Chief's Son (52.1% ABV, 5yo, Somerville, Victoria, Australia, A$294.95 


A small distiller, or rather a micro distiller based in Somerville, Victoria. Chief's Son Distillery was established in 2013 by Stuart and Naomi Macintosh. Chief's Son use a brewers for their wash and they have just one four thousand litre capacity, electrically heated still. The TWBC Chief's Son release is awesome and unique, I mean what's not too like with an earthy, oily notes with some prosciutto thrown in. TWBC's Chief's son release is based from an ex Apera cask. 

Nose: The nose is rich, filled with some wood smoke. There is mint, fruity notes, apples and jelly.

Palate: The palate is rich and viscous and at the same time earthy, with layers of cold meat, salami, prosciutto. Some change to oaky and earthy notes at the end. Quite oily with black pepper and clove spices.

Finish: There are remnants of that oily, salami and smoky notes. Delicious.

Rating (on my very non-scientific scale): 93/100 (Hendy) 

Fleurie (65% ABV, 3yo, Goolwa, South Australia, Australia, A$309.95 


Fleurie has featured again, having been featured on TWBC's first Australian release. This time, it's a 3yo peated malt release aged in ex-Apera cask (named "Mary Ann Watkins"). Fleurie has always been a favourite of mine and this release is no different with beautiful hints of sweet notes, salted caramel, strawberry macaroon and rounded with some bonfire smoke.

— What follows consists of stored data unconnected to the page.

/-- Start one core of a dispatch (R357). -/
def startCore (c i first q req arg wset entry : Nat) (s : State) : State :=
  let k := s.core c
  let f := freshCore k
  let sv : SMap W64 := [(0, BitVec.ofNat 64 arg), (1, BitVec.ofNat 64 q), (2, BitVec.ofNat 64 req), (3, BitVec.ofNat 64 i), (4, BitVec.ofNat 64 first),
    (5, if k.tag.toNat = wset then 1 else 0)]
  gotoAddr c (BitVec.ofNat 48 entry) (s.setCore c { f with r := { f.r with s := sv }, seq := { f.seq with run := .running } })

/-! ### Arbitration (R354, R358) -/

/-- The kernel a DISPATCH would run now, and whether it is the fallback (R358). -/
def monitor (s : State) (cfg c : Line) : Nat × Bool :=
  let l := kernelEntry s cfg (cmdKernel c)
  let d := cmdDeadline c
  if d ≠ 0 && kFallback l ≠ 0xFFFF && decide ((d : Int) - kMargin l < (s.course.toNat : Int) + kEst l) then (kFallback l, true) else (cmdKernel c, false)

/-- A DISPATCH with DROP_LATE has reached its deadline (R358). -/
def expired (s : State) (x : Queue) (c : Line) : Bool :=
  Nat.testBit (qdFlags x.desc) 1 && decide (cmdOp c = 1) && decide (cmdDeadline c ≠ 0) && decide (cmdDeadline c ≤ s.course.toNat)

/-- How a head stands: 0 ready, 1 a DISPATCH that waits for cores, 2 a FENCE that waits. -/
def headState (s : State) (cfg : Line) (q : Nat) (x : Queue) : Nat :=
  let c := headCmd s x
  if cmdBad s cfg c then 0
  else match cmdOp c with
  | 1 => if expired s x c || (placeKernel s cfg (kernelEntry s cfg (monitor s cfg c).1)).isSome then 0 else 1
  | 2 => if s.u.que.disp.any (fun d => d.q == q) then 2 else 0
  | _ => 0

/-- Queues of an owner with a command at the head, in ascending number. -/
def heads (s : State) (p : Nat) : List (Nat × Queue) :=
  s.u.que.qs.filter (fun e => s.holds p e.1 && decide (e.2.head < e.2.tail) && !e.2.err)

/-- The queue whose turn it is among the ready ones of a class. -/
def turnOf (p cls : Nat) (s : State) (l : List (Nat × Queue)) : Option (Nat × Queue × Disper) :=
  let d : Disper := SMap.get {} p s.u.que.dper
  let cur := SMap.get 0 cls d.turnQ
  match l.find? (fun e => decide (e.1 = cur) && decide (0 < SMap.get 0 cls d.left)) with
  | some e => some (e.1, e.2, { d with left := SMap.set cls (SMap.get 0 cls d.left - 1) d.left })
  | none => (((l.filter (fun e => decide (cur < e.1))) ++ l.filter (fun e => decide (e.1 ≤ cur))).head?).map (fun e =>
      (e.1, e.2, { d with turnQ := SMap.set cls e.1 d.turnQ, left := SMap.set cls (qdWeight e.2.desc - 1) d.left }))

/-- The queue an owner's dispatcher takes from next: a lower class first; a class with a DISPATCH that waits holds back the higher ones. -/
def nextQueue (p : Nat) (s : State) : List Nat → Option (Nat × Queue × Disper)
  | [] => none
  | cls :: r =>
    let cfg := (s.owner p).cfg
    let hs := (heads s p).filter (fun e => decide (qdPrio e.2.desc = cls))
    match turnOf p cls s (hs.filter (fun e => decide (headState s cfg e.1 e.2 = 0))) with
    | some t => some t
    | none => if hs.any (fun e => decide (headState s cfg e.1 e.2 = 1)) then none else nextQueue p s r

/-- Take the head of a queue: HEAD rises and is written to the descriptor (R350). -/
def takeHead (q : Nat) (s : State) : State :=
  let h := (s.queue q).head + 1
  putDev { fn := (s.ownerList.find? (fun p => s.holds p q)), ws := [(qtableBase s + 64 * q + 24, leBytes 8 h)] } (s.updQueue q (fun x => { x with head := h }))

def updDisper (p : Nat) (f : Disper → Disper) (s : State) : State :=
  s.updQue (fun t => { t with dper := SMap.set p (f (SMap.get {} p t.dper)) t.dper })

/-- Dispatch a command on cores (R356, R357, R358, R363). -/
def runDispatch (p q : Nat) (x : Queue) (c : Line) (s : State) : State :=
  let cfg := (s.owner p).cfg
  if expired s x c then (takeHead q s).finish { q, i := x.head, own := p, cmd := c, kernel := cmdKernel c } 2
  else
    let m := monitor s cfg c
    let l := kernelEntry s cfg m.1
    match placeKernel s cfg l with
    | none => s
    | some cs =>
      let ad := match cfgPool cfg with
        | some k => if cmdBatch c then admitBatch k (cmdBatchD c) s else (0, 0, s)
        | none => (0, 0, s)
      let order := (List.range s.nCores).filter (fun k => cs.contains k)
      let s1 := takeHead q ad.2.2
      let d : Disp := { q, i := x.head, own := p, cmd := c, kernel := m.1, fb := m.2, wset := kWset l, cores := order, left := order, start := s.course.toNat, admitted := ad.1, deferred := ad.2.1 }
      let s2 := updDisper p (fun d => { d with
        cntDispatch := satAdd 48 d.cntDispatch 1, cntFallback := satAdd 48 d.cntFallback (if m.2 then 1 else 0), cntDefer := satAdd 48 d.cntDefer ad.2.1 })
        (s1.updQue (fun t => { t with disp := t.disp ++ [d] }))
      (List.range order.length).foldl (fun s i => startCore (nth 0 order i) i (nth 0 order 0) q (byteField c 4 4) (byteField c 16 6) (kWset l) (kEntry l) s) s2

/-- The bytes that an owner's dispatcher reads: its queues' heads, with the kernels, batches and pool that they name (R231, R236). -/
def dispSpans (s : State) (p : Nat) : List (Nat × Nat) :=
  let cfg := (s.owner p).cfg
  let kernel := fun (k : Nat) => ((cfgKTable cfg + 64 * k, 64) : Nat × Nat)
  (heads s p).flatMap (fun e =>
    let c := headCmd s e.2
    (qdRing e.2.desc + 64 * (e.2.head % 2 ^ qdLog e.2.desc), 64) ::
    ((match cmdOp c with
      | 1 => [kernel (cmdKernel c)] ++ (if kFallback (kernelEntry s cfg (cmdKernel c)) = 0xFFFF then [] else [kernel (kFallback (kernelEntry s cfg (cmdKernel c)))]) ++
          (if cmdBatch c then [(cmdBatchD c, 64 + 32 * batchN s (cmdBatchD c))] else [])
      | _ => []) : List (Nat × Nat))) ++
  (match cfgPool cfg with
    | some k => [(k, 64), (poolStack s k, 4 * poolPages s k), (poolTable s k, 0x40000)]
    | none => [])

Great stuff as always from Gareth and Angela Andrew of Fleurie. 

The deadly animal that has been featured is no other than the legendary Australian drop bear :)

Nose: The nose is sweet, with notes of sweet sticky date, with some nuttiness and smoke.

Palate: The palate is relatively sweet, salted caramel mixed with strawberry macaroon before becoming quite spiced, nutty and oaky.  There's also that thin veneer of sea brine and iodine throughout.

Finish: The finish is long with spiced remnants, spiced salted nutty brittles.

Rating (on my very non-scientific scale): 93/100 (Hendy) 

Riverbourne (51% ABV, 2yo, Jingera, New South Wales, Australia, A$224.95 


The final whisky in the set that we tasted is from a distillery that has been re-featured by TBWC; Riverbourne Distillery. This time, a relatively young, 2yo peated malt that has been matured in a STR (shaved, toasted, recharred) 100l cask based on American and French Oak staves. 

Known for its big powerful flavours, Riverbourne have been appropriately represented by the death adder, one of the most deadliest land snake in Australia.

Nose: Salted fish and iodine jumps out with some black olives. The notes is rather earthy and somewhat herbaceous.

Palate: The palate is big and viscous, black olive tapenade with some citrus notes shine through with iodine and medicinal earthy notes. 

Finish: The finish is long, dry, earthy and quite salty.

Rating (on my very non-scientific scale): 92/100 (Hendy) 


Now the full lineup have gone live abroad in the UK and Europe since late January 2023. Australia stocks will be available mid-year, through retailers including The Oak Barrel & Old Barrel House and you might also spot some of these bottles at some select bars.

Thanks to Simon McGoram of That Boutique-y Whisky Company for providing us with samples from this new 'Return to Oz' series.